**PROBLEM:** Copy out the entries below exactly as they stand, but only from the line containing "100 or 101, stops" through the line containing "(adr.toNat % 2 ^ z.toNat = 0".

**GIVEN ENTRIES:**
/-- (1) R195, R200: BCC and J add their offset to the PC; a target outside the program stops the walker with CAUSE 4.
(2) R189, R201, R202: LD reads an aligned value from a line of the read buffer, zero-extended; where the line is not
there the walker requests it and waits, also while 32 fetches are outstanding. A misaligned address, or one under tag
100 or 101, stops the walker with CAUSE 1 and RANGE. PREF requests lines and goes on; a request beyond 32 is dropped.
(3) R204 to R207: ISECT writes a pair of ranks for each common bit and advances both ranks and the cursor; PART writes
the splits of a pointer array, read as its command observes memory (log entry 90). A write that fails leaves the
registers written and stops the walker with CAUSE 2; a cursor that is no side-memory target stops ISECT before any
effect. The first descending entry of PART's array, a line that cannot be read, and its failed checks stop it with
CAUSE 7. -/
def Obligations.WalkerAccesses : Prop :=
  (∀ (s : State) (cl : ClusterId) (k : Cmd) (v : Walker) (a b : WReg) (c : WCond) (o : BitVec 15),
    WalkRuns s cl k v →
    let holds : Bool := match c with
      | .eq => v.get a == v.get b
      | .ne => v.get a != v.get b
      | .lt => decide ((v.get a).toInt < (v.get b).toInt)
      | .ge => decide ((v.get b).toInt ≤ (v.get a).toInt)
      | .ltu => decide ((v.get a).toNat < (v.get b).toNat)
      | .geu => decide ((v.get b).toNat ≤ (v.get a).toNat)
    (∀ t : Nat, (t : Int) = (v.pc : Int) + o.toInt → t < k.nwords →
      exec (.wj o) s = .next (walkWent s cl v t) ∧ (holds = true → exec (.wbcc a b c o) s = .next (walkWent s cl v t))) ∧
    (holds = false → exec (.wbcc a b c o) s = .next (walkWent s cl v (v.pc + 1))) ∧
    ((v.pc : Int) + o.toInt < 0 ∨ (k.nwords : Int) ≤ (v.pc : Int) + o.toInt →
      exec (.wj o) s = .next (walkStop s cl 4 0x44 0) ∧ (holds = true → exec (.wbcc a b c o) s = .next (walkStop s cl 4 0x44 0)))) ∧
  (∀ (s : State) (cl : ClusterId) (k : Cmd) (v : Walker) (d a : WReg) (z : BitVec 2) (i : BitVec 16),
    WalkRuns s cl k v →
    let adr := v.get a + i.signExtend 64
    let line : Dword := BitVec.ofNat 64 (adr.toNat / 64 * 64)
    (adr.toNat % 2 ^ z.toNat ≠ 0 ∨ fld adr 63 61 = 4 ∨ fld adr 63 61 = 5 →
      exec (.wld d a z i) s = .next (walkStop s cl 1 0x44 adr)) ∧
    (adr.toNat % 2 ^ z.toNat = 0 → fld adr 63 61 ≠ 4 → fld adr 63 61 ≠ 5 →
      (∀ l, v.buf.find? (fun l => l.addr == line) = some l →
        ∃ buf, exec (.wld d a z i) s = .next (walkWent s cl
          { v.set d (BitVec.ofNat 64 (leNat ((l.data.drop (adr.toNat % 64)).take (2 ^ z.toNat)))) with buf := buf } (v.pc + 1))) ∧
      (v.buf.find? (fun l => l.addr == line) = none → v.fetches.any (fun p => p.1 == line) = false → v.fetches.length < 32 →
        ∃ u : Walker, exec (.wld d a z i) s = .next (s.modWalker cl (fun _ => u)) ∧
          u.fetches = v.fetches ++ [(line, some adr)] ∧ u.pc = v.pc ∧ u.count = v.count ∧ u.w = v.w) ∧
      (v.buf.find? (fun l => l.addr == line) = none → v.fetches.any (fun p => p.1 == line) = true →
        exec (.wld d a z i) s = .next (s.modWalker cl (fun _ => { v with
          fetches := v.fetches.map (fun p => if p.1 = line then (line, some adr) else p) }))) ∧
      (v.buf.find? (fun l => l.addr == line) = none → v.fetches.any (fun p => p.1 == line) = false → 32 ≤ v.fetches.length →
        exec (.wld d a z i) s = .next s)) ∧
    ∃ u : Walker, exec (.wpref d a i) s = .next (walkWent s cl u (v.pc + 1)) ∧ u.w = v.w ∧ u.count = v.count ∧
      u.emis = v.emis ∧ u.stop = v.stop ∧ (d = 0 → v.buf.any (fun l => l.addr == line) = false →
        v.fetches.any (fun p => p.1 == line) = false → v.fetches.length < 32 → u.fetches = v.fetches ++ [(line, none)]) ∧
      (32 ≤ v.fetches.length → u = v) ∧
      (∀ l, u.fetches.any (fun p => p.1 == l) = true → v.fetches.any (fun p => p.1 == l) = false →
        ∃ n : Nat, n ≤ d.toNat ∧ l = line + BitVec.ofNat 64 (64 * n))) ∧
  (∀ (s : State) (cl : ClusterId) (k : Cmd) (v : Walker) (d a b e : WReg),
    WalkRuns s cl k v →
    let A := v.get a
    let B := v.get b
    let cur := v.get e
    let q := walkRequester s k.core k.launch
    let count (m : Dword) : Nat := (List.range 64).countP (fun n => m.getLsbD n)
    let n := count (A &&& B)
    let below (m : Dword) (i : Nat) : Nat := (List.range i).countP (fun n => m.getLsbD n)
    let stopOf (f : Option (Byte × Dword)) : Option WalkStop := f.map (fun p => ⟨2, p.1, v.pc, v.get 15, p.2⟩)
    (cur.toNat % 8 ≠ 0 ∨ sideTarget cl k cur = false → exec (.isect d a b e) s = .next (walkStop s cl 2 0x44 cur)) ∧
    (cur.toNat % 8 = 0 → sideTarget cl k cur = true → emissionMeets k v.emis cur (8 * n) = false →
      savedHeld s q cur (8 * n) = false → v.stop = none →
      let pairs := ((List.range 64).filter (fun i => (A &&& B).getLsbD i)).zipIdx.map (fun p =>
        (cur + BitVec.ofNat 64 (8 * p.2),
          leBytes 8 ((fld (v.get 14) 31 0 + below B p.1) % 2 ^ 32 * 2 ^ 32 + (fld (v.get 13) 31 0 + below A p.1) % 2 ^ 32)))
      let r := walkWrites k.id q pairs (s, none)
      let u := (((v.set 13 (v.get 13 + BitVec.ofNat 64 (count A))).set 14 (v.get 14 + BitVec.ofNat 64 (count B))).set e
        (cur + BitVec.ofNat 64 (8 * n))).set d (BitVec.ofNat 64 n)
      exec (.isect d a b e) s = .next (if r.2.isSome
        then walkFinish (walkWent r.1 cl { u with stop := stopOf r.2 } (v.pc + 1)) cl else walkWent r.1 cl u (v.pc + 1))) ∧
    (fld B 63 44 ≠ 0 ∨ fld B 31 24 ≠ 0 ∨ cur.toNat % 4 ≠ 0 ∨ sideTarget cl k cur = false →
      exec (.part d a b e) s = .next (walkStop s cl 7 0x44 0)) ∧
    (fld B 63 44 = 0 → fld B 31 24 = 0 → cur.toNat % 4 = 0 → sideTarget cl k cur = true →
      A.toNat % 4 ≠ 0 ∨ fld A 63 61 = 4 ∨ fld A 63 61 = 5 → exec (.part d a b e) s = .next (walkStop s cl 7 0x44 A)) ∧
    (let np := fld B 43 32 + 1
     let nr := fld B 23 0 + 1
     let rd := readingFrom (unseenMem s k) s (fun t => readPrefix t q A (pieces A (4 * (nr + 1))))
     let ptr := ptrsOf rd.2.1
     fld B 63 44 = 0 → fld B 31 24 = 0 → cur.toNat % 4 = 0 → sideTarget cl k cur = true → A.toNat % 4 = 0 →
      fld A 63 61 ≠ 4 → fld A 63 61 ≠ 5 → emissionMeets k v.emis cur (4 * (np + 1)) = false →
      savedHeld s q cur (4 * (np + 1)) = false → accessHeld s q .read A (4 * (nr + 1)) = false → v.stop = none →
      let stopAt (st : Byte) (r : Nat) : Out := .next (walkFinish (rd.1.modWalker cl (fun w =>
        w.halt ⟨7, st, w.pc, BitVec.ofNat 64 r, A + BitVec.ofNat 64 (4 * r)⟩)) cl)
      let rising (n : Nat) : Prop := ∀ j, j + 1 < n → ptr.getD j 0 ≤ ptr.getD (j + 1) 0
      (∀ r, rising r → 0 < r → r < ptr.length → ptr.getD r 0 < ptr.getD (r - 1) 0 → exec (.part d a b e) s = stopAt 0x44 r) ∧
      (∀ st o, rising ptr.length → rd.2.2 = some (st, o) → exec (.part d a b e) s = stopAt st (o / 4)) ∧
      (rising ptr.length → rd.2.2 = none →
        let total := ptr.getD nr 0 - ptr.headD 0
        let split (n : Nat) : Nat :=
          ((List.range nr).find? (fun r => decide (n * total ≤ np * (ptr.getD r 0 - ptr.headD 0)))).getD nr
        let r := walkWrites k.id q (((List.range np).map split ++ [nr]).zipIdx.map (fun x =>
          (cur + BitVec.ofNat 64 (4 * x.2), leBytes 4 x.1))) (rd.1, none)
        let u := v.set d (BitVec.ofNat 64 total)
        exec (.part d a b e) s = .next (if r.2.isSome
          then walkFinish (walkWent r.1 cl { u with stop := stopOf r.2 } (v.pc + 1)) cl else walkWent r.1 cl u (v.pc + 1)))))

**RESULT OF THIS EXERCISE:**
100 or 101, stops the walker with CAUSE 1 and RANGE. PREF requests lines and goes on; a request beyond 32 is dropped.
(3) R204 to R207: ISECT writes a pair of ranks for each common bit and advances both ranks and the cursor; PART writes
the splits of a pointer array, read as its command observes memory (log entry 90). A write that fails leaves the
registers written and stops the walker with CAUSE 2; a cursor that is no side-memory target stops ISECT before any
effect. The first descending entry of PART's array, a line that cannot be read, and its failed checks stop it with
CAUSE 7. -/
def Obligations.WalkerAccesses : Prop :=
  (∀ (s : State) (cl : ClusterId) (k : Cmd) (v : Walker) (a b : WReg) (c : WCond) (o : BitVec 15),
    WalkRuns s cl k v →
    let holds : Bool := match c with
      | .eq => v.get a == v.get b
      | .ne => v.get a != v.get b
      | .lt => decide ((v.get a).toInt < (v.get b).toInt)
      | .ge => decide ((v.get b).toInt ≤ (v.get a).toInt)
      | .ltu => decide ((v.get a).toNat < (v.get b).toNat)
      | .geu => decide ((v.get b).toNat ≤ (v.get a).toNat)
    (∀ t : Nat, (t : Int) = (v.pc : Int) + o.toInt → t < k.nwords →
      exec (.wj o) s = .next (walkWent s cl v t) ∧ (holds = true → exec (.wbcc a b c o) s = .next (walkWent s cl v t))) ∧
    (holds = false → exec (.wbcc a b c o) s = .next (walkWent s cl v (v.pc + 1))) ∧
    ((v.pc : Int) + o.toInt < 0 ∨ (k.nwords : Int) ≤ (v.pc : Int) + o.toInt →
      exec (.wj o) s = .next (walkStop s cl 4 0x44 0) ∧ (holds = true → exec (.wbcc a b c o) s = .next (walkStop s cl 4 0x44 0)))) ∧
  (∀ (s : State) (cl : ClusterId) (k : Cmd) (v : Walker) (d a : WReg) (z : BitVec 2) (i : BitVec 16),
    WalkRuns s cl k v →
    let adr := v.get a + i.signExtend 64
    let line : Dword := BitVec.ofNat 64 (adr.toNat / 64 * 64)
    (adr.toNat % 2 ^ z.toNat ≠ 0 ∨ fld adr 63 61 = 4 ∨ fld adr 63 61 = 5 →
      exec (.wld d a z i) s = .next (walkStop s cl 1 0x44 adr)) ∧
    (adr.toNat % 2 ^ z.toNat = 0 → fld adr 63 61 ≠ 4 → fld adr 63 61 ≠ 5 →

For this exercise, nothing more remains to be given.